-- ==== Sys2Proof/Machine/Encoder.lean ====
section
/-! DEFINITION. The Encoder: the pure function `encode` of spec/40_encoder.md (R59 to R67) and the operation ENCODE (R68). -/

namespace Sys2Proof.Machine

/-- Code Index Number: 0x9 Note On, 0x8 Note Off (R47, R62). -/
def codeIndex (s : OnOff) : Nibble := if s then 0x9#4 else 0x8#4

/-- Status nibble: 0x9 Note On, 0x8 Note Off (R47, R62). -/
def statusNibble (s : OnOff) : Nibble := if s then 0x9#4 else 0x8#4

/-- `NOTE_BASE`: the note of Button 1 (R7). -/
def noteBase : Nat := 60

/-- `VELOCITY`: the velocity byte of every packet, Note Off too (R7, R46, R63). -/
def velocity : Byte := 0x7F#8

/-- `note(b) = 60 + b`, a 7-bit number (R43, R61). -/
def note (b : Button) : BitVec 7 := BitVec.ofNat 7 (noteBase + b.val)

/-- The byte `(hi << 4) | lo` of two nibbles (R44, R45). -/
def byteOfNibbles (hi lo : Nibble) : Byte := hi.setWidth 8 <<< 4 ||| lo.setWidth 8

/-- `encode(b, s)` for the Message (b, s): the packet of R62, which reads no state but the build's constants (R59, R60). -/
def encodePacket (c : Config) (m : Message) : Packet :=
  { byte0 := byteOfNibbles c.cable (codeIndex m.state)
    byte1 := byteOfNibbles (statusNibble m.state) c.channel
    byte2 := (note m.button).setWidth 8
    byte3 := velocity }

/-- ENCODE: `emit(encode(b, s))`; no register is written (R68). -/
def execEncode (b : Button) (d : OnOff) (s : State) : Host.Outcome State Fault Refusal :=
  .next (s.complete s.block [encodePacket s.config (messageOperand b d)])

end Sys2Proof.Machine
end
-*-*-
◆ **YOUR ASSIGNMENT**: Please retype the data exactly as it stands, from its first line down to the line that contains "def statusNibble (s", then stop.

◆ **FINISHED EXERCISE**:
-- ==== Sys2Proof/Machine/Encoder.lean ====
section
/-! DEFINITION. The Encoder: the pure function `encode` of spec/40_encoder.md (R59 to R67) and the operation ENCODE (R68). -/

namespace Sys2Proof.Machine

/-- Code Index Number: 0x9 Note On, 0x8 Note Off (R47, R62). -/
def codeIndex (s : OnOff) : Nibble := if s then 0x9#4 else 0x8#4

/-- Status nibble: 0x9 Note On, 0x8 Note Off (R47, R62). -/
def statusNibble (s : OnOff) : Nibble := if s then 0x9#4 else 0x8#4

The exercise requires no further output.